### Problem details:
Quote the entries below from the line with "1 ∧ u.nv = s.nv)" through the line with "erased a = 0xFF)", both ends included, and only those lines.

Dataset excerpts:
---+---
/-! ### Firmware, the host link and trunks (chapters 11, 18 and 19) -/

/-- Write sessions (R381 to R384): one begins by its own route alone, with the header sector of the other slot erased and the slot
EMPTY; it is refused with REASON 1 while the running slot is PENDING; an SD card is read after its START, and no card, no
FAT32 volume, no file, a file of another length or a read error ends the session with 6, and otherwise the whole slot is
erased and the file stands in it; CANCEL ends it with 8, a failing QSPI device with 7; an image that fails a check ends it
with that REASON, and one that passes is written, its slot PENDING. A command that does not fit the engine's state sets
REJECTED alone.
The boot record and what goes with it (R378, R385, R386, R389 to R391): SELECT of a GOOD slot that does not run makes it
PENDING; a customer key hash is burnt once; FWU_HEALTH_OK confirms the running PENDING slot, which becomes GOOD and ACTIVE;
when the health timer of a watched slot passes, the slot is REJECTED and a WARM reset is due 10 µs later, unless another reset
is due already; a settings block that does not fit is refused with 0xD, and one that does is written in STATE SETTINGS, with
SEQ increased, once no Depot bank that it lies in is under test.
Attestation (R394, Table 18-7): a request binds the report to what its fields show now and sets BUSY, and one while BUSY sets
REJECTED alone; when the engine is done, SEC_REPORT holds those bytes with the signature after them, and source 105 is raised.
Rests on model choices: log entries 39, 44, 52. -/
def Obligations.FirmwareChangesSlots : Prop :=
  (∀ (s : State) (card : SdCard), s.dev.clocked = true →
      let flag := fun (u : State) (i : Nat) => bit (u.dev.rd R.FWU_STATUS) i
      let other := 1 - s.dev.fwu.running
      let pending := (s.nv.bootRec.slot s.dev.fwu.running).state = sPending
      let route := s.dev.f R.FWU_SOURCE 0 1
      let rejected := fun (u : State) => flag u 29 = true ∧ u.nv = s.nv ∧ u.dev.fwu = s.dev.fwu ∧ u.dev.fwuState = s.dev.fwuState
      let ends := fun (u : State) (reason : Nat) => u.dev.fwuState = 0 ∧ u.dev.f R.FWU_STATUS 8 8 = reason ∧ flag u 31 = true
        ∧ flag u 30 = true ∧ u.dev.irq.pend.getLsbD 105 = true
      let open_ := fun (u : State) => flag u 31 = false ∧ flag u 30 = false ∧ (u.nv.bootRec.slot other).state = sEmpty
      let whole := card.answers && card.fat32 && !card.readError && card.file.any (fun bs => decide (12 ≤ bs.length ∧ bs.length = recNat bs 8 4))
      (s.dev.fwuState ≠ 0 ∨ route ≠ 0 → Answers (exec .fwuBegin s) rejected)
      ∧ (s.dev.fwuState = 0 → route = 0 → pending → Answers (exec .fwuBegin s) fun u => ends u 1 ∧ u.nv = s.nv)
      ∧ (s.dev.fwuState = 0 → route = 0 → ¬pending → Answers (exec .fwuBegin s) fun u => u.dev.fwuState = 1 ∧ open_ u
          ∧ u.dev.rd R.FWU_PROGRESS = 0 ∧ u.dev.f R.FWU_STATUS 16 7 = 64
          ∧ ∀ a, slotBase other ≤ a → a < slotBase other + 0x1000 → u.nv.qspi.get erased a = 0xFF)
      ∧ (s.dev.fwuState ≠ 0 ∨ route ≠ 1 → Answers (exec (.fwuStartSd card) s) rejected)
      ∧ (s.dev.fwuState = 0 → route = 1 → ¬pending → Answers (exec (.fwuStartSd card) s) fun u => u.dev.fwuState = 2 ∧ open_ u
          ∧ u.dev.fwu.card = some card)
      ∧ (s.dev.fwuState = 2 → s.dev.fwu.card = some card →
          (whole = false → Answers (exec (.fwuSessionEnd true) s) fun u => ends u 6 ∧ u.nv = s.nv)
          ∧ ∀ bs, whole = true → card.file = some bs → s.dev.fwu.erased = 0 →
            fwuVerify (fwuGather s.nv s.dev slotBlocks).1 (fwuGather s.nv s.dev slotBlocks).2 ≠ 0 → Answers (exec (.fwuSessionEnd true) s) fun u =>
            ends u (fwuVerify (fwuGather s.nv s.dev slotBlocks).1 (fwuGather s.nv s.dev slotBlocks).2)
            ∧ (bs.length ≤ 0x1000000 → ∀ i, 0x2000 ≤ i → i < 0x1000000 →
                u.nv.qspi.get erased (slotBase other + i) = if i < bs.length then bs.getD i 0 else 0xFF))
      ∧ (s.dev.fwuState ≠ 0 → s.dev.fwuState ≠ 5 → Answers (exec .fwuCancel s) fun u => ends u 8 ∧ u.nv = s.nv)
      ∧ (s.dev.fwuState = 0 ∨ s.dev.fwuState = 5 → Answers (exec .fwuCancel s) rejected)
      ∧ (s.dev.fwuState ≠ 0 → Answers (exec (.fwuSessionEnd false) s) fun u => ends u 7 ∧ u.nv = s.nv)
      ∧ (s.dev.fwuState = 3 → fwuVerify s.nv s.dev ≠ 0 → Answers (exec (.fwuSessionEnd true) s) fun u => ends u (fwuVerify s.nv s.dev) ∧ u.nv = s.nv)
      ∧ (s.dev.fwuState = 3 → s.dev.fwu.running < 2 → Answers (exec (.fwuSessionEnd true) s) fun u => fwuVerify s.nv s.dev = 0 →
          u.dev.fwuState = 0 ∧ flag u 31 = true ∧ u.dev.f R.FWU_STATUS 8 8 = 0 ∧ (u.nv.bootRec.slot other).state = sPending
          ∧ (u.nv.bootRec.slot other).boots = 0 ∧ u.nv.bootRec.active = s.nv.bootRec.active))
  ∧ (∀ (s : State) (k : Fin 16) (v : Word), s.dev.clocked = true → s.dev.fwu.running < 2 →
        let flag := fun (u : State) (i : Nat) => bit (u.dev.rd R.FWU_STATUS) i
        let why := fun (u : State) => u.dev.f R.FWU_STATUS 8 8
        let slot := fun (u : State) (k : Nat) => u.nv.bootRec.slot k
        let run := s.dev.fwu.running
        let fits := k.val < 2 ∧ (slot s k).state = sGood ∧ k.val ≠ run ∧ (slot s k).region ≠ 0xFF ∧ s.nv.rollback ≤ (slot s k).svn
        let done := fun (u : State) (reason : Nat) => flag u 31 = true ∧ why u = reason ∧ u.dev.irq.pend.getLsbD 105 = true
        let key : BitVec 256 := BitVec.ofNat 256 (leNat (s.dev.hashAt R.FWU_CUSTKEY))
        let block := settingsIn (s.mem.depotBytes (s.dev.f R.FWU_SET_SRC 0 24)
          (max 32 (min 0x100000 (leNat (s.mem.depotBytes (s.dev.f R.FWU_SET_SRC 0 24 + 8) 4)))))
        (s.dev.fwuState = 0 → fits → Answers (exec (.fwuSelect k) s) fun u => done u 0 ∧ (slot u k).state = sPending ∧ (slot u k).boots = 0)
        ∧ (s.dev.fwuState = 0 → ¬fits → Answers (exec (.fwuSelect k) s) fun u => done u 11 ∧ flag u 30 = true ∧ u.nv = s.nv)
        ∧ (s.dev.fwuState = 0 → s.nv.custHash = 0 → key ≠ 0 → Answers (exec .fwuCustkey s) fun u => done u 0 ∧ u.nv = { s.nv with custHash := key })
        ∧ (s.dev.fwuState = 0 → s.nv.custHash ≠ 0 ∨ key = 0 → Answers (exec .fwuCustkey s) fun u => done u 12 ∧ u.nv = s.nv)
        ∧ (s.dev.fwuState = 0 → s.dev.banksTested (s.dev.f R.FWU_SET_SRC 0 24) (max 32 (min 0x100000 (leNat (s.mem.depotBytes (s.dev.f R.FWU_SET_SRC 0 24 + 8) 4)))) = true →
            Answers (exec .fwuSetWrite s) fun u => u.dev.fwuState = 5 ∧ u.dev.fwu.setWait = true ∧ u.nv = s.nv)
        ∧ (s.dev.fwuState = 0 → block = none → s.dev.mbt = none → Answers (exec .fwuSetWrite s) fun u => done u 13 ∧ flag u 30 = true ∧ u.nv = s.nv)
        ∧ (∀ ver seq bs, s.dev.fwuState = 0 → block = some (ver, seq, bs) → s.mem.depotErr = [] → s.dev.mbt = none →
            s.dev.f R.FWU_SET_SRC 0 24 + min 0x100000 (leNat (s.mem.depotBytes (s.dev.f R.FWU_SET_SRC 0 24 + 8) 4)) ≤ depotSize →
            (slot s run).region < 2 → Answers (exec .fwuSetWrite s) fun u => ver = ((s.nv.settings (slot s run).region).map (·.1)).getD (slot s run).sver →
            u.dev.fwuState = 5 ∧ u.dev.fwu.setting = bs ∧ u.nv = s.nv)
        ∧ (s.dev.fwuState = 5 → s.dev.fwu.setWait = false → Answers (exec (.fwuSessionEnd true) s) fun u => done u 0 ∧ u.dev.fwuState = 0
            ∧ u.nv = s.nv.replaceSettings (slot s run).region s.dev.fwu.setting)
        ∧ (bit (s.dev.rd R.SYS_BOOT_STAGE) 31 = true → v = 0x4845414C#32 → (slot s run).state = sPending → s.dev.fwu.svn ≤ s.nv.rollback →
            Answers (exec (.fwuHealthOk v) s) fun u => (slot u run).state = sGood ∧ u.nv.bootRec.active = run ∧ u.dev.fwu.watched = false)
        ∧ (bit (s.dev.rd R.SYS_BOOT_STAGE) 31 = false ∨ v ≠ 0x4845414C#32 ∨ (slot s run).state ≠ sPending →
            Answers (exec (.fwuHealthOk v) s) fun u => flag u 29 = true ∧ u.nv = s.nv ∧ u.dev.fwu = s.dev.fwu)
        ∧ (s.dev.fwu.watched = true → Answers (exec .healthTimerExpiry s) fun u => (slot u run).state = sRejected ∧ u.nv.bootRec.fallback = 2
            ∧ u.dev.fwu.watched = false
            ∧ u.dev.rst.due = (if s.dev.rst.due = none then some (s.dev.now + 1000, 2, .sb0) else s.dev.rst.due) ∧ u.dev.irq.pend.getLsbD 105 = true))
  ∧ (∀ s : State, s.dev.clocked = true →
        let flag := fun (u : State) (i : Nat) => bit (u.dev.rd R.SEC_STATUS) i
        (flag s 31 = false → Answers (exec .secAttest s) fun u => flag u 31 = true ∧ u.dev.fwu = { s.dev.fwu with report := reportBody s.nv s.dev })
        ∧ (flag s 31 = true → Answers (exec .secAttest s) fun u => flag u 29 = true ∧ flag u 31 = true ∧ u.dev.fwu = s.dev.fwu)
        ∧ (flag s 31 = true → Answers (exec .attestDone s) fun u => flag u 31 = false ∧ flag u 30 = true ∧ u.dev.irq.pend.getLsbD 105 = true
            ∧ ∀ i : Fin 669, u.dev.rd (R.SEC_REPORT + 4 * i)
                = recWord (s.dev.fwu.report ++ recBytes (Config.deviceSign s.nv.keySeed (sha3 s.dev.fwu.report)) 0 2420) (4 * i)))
---+---
### Written response:
      ∧ (s.dev.fwuState = 0 → route = 0 → pending → Answers (exec .fwuBegin s) fun u => ends u 1 ∧ u.nv = s.nv)
      ∧ (s.dev.fwuState = 0 → route = 0 → ¬pending → Answers (exec .fwuBegin s) fun u => u.dev.fwuState = 1 ∧ open_ u
          ∧ u.dev.rd R.FWU_PROGRESS = 0 ∧ u.dev.f R.FWU_STATUS 16 7 = 64
          ∧ ∀ a, slotBase other ≤ a → a < slotBase other + 0x1000 → u.nv.qspi.get erased a = 0xFF)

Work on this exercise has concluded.